● **Task objective**:
Wherever the word "none" turns up in a line of the entries, copy that line.

● **Entries provided**:
-- ==== Sys2Proof/Machine/Ops.lean ====
section
/-!
DEFINITION. The operations every step shares: the agenda, fresh numbers, the registers of a barge, prefix chains
(R30 to R37), the issue checks in the order of R47, moving past a word (R227, R228), and taking a trap (R384).
-/
namespace Sys2Proof.Machine
open Sys2Proof

/-- The order of two keys, as lists of numbers: is the first no later? -/
def keyLess : List Nat → List Nat → Bool
  | [], _ => true
  | _, [] => false
  | x :: xs, y :: ys => if x = y then keyLess xs ys else decide (x < y)

/-! ## Steps -/

/-- The end of a meaning: no word or event is under way. The bytes it wrote stand in the log of writes, which every read
of memory looks through first (`State.byteAt`), until the step ends. -/
def State.rest (s : State) : State := { s with issue := none, args := [] }

/-- A finished meaning. -/
def done (s : State) : Host.Outcome State Fault Refusal := .next s.rest

/-- The end of a step that began with a memory: the bytes in the log of writes are in memory. Memory changes here and
nowhere else, but that a loss of power leaves it empty (R413). -/
def State.land (m : Memory) (s : State) : State :=
  { s with mem := Memory.writeAll (if s.mem.isEmpty then [] else m) s.pending, pending := [] }

/-- Enter an event in an agenda, after those of the same cycle. -/
def agendaInsert (t : Nat) (e : Event) : List (Nat × Event) → List (Nat × Event)
  | [] => [(t, e)]
  | (u, f) :: r => if t < u then (t, e) :: (u, f) :: r else (u, f) :: agendaInsert t e r

/-- Let an event fall due after a delay. -/
def State.post (s : State) (delay : Nat) (what : Instr) (args : List Nat := []) : State :=
  { s with agenda := agendaInsert (s.now + delay) { what, args } s.agenda }

/-- Let an event fall due at a cycle, or now where that is past. -/
def State.postAt (s : State) (t : Nat) (what : Instr) (args : List Nat := []) : State :=
  { s with agenda := agendaInsert (max t s.now) { what, args } s.agenda }

/-- What the event being taken acts on, by position. -/
def State.arg (s : State) (k : Nat) : Nat := s.args.getD k 0

/-- A number not used before (log 5). -/
def State.fresh (s : State) : Nat × State := (s.nextId, { s with nextId := s.nextId + 1 })

/-- The next free value (log 4). -/
def State.free (s : State) : BitVec 64 × State :=
  (Config.freeValue s.freeIdx, { s with freeIdx := s.freeIdx + 1 })

/-- Change every entry of a table. -/
def Tab.mapVals {α : Type} (t : Tab α) (f : α → α) : Tab α := t.map fun p => (p.1, f p.2)

/-- Replace a barge where it is resident. -/
def State.onBarge (s : State) (core slot : Nat) (f : Barge → Barge) : State :=
  match s.barge core slot with
  | some b => s.setBarge core slot (f b)
  | none => s

/-- Lane i of a mask. -/
def laneOn (m : Mask) (i : Nat) : Bool := m.getLsbD i

/-- The lanes in which a predicate holds, as a mask. -/
def maskOf (p : Nat → Bool) : Mask :=
  BitVec.ofNat 32 ((List.range 32).foldl (fun acc i => if p i then acc + 2 ^ i else acc) 0)

/-- The lanes of a mask, rising. -/
def lanesIn (m : Mask) : List Nat := (List.range 32).filter (laneOn m)

/-- The lowest lane of a mask. -/
def lowestLane (m : Mask) : Option Nat := (List.range 32).find? (laneOn m)

/-- Slot number under which the words of a barge that has ended are kept; no barge slot is that high. -/
def ghost (wg : Nat) : Nat := 100000 + wg

/-- The workgroup such a slot number stands for. -/
def ghostWg (slot : Nat) : Option Nat := if 100000 ≤ slot then some (slot - 100000) else none

/-! ## Registers (R20, R21, R24, R25) -/

/-- v register r of a lane. -/
def Barge.vreg (b : Barge) (r lane : Nat) : Word := b.v.get (32 * r + lane)
/-- s register n. -/
def Barge.sreg (b : Barge) (n : Nat) : Dword := b.s.get n
/-- Write a lane of a v register. -/
def Barge.setV (b : Barge) (r lane : Nat) (w : Word) : Barge := { b with v := b.v.set (32 * r + lane) w }
/-- Write an s register. -/
def Barge.setS (b : Barge) (n : Nat) (x : Dword) : Barge := { b with s := b.s.set n x }
/-- Predicate p as a mask. -/
def Barge.pred (b : Barge) (p : BitVec 3) : Mask := b.preds.getD p.toNat 0
/-- Write a predicate in the lanes of a mask. -/
def Barge.setP (b : Barge) (p : BitVec 3) (lanes value : Mask) : Barge :=
  let m := (b.pred p &&& ~~~lanes) ||| (value &&& lanes)
  { b with preds := (List.range 8).map fun k => if k = p.toNat then m else b.preds.getD k 0 }

/-- The lanes in which a v register is empty. -/
def Barge.emptyLanes (b : Barge) (r : Nat) : Mask := (b.vEmpty.look r).getD 0
/-- Mark a v register empty in some lanes. -/
def Barge.markV (b : Barge) (r : Nat) (lanes : Mask) : Barge :=
  { b with vEmpty := b.vEmpty.put r (b.emptyLanes r ||| lanes) }
/-- Mark a v register full in some lanes. -/
def Barge.fillV (b : Barge) (r : Nat) (lanes : Mask) : Barge :=
  let m := b.emptyLanes r &&& ~~~lanes
  { b with vEmpty := if m = 0 then b.vEmpty.cut r else b.vEmpty.put r m }
/-- Mark an s register empty. -/
def Barge.markS (b : Barge) (n : Nat) : Barge := { b with sEmpty := b.sEmpty ||| (1#32 <<< n) }
/-- Mark an s register full. -/
def Barge.fillS (b : Barge) (n : Nat) : Barge := { b with sEmpty := b.sEmpty &&& ~~~(1#32 <<< n) }

/-- An operand that a word reads: its specifier, how many words a lane has of it, its empty policy, and the lanes
in which it is read where these are not the active ones (R229, R224). -/
structure Src where
  spec : BitVec 7
  words : Nat := 1
  policy : Bool := false
  lanes : Option Mask := none

/-- A destination: its specifier and the words a lane has of it. -/
structure Dst where
  spec : BitVec 7
  words : Nat := 1

/-- What was read from an operand: a scalar register, or the words of each lane. -/
inductive Val where
  | scalar (x : Dword)
  | vector (lanes : List (List Word))
  deriving DecidableEq, Repr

● **Exercise answer**:
def State.rest (s : State) : State := { s with issue := none, args := [] }
  | none => s
def ghostWg (slot : Nat) : Option Nat := if 100000 ≤ slot then some (slot - 100000) else none
  lanes : Option Mask := none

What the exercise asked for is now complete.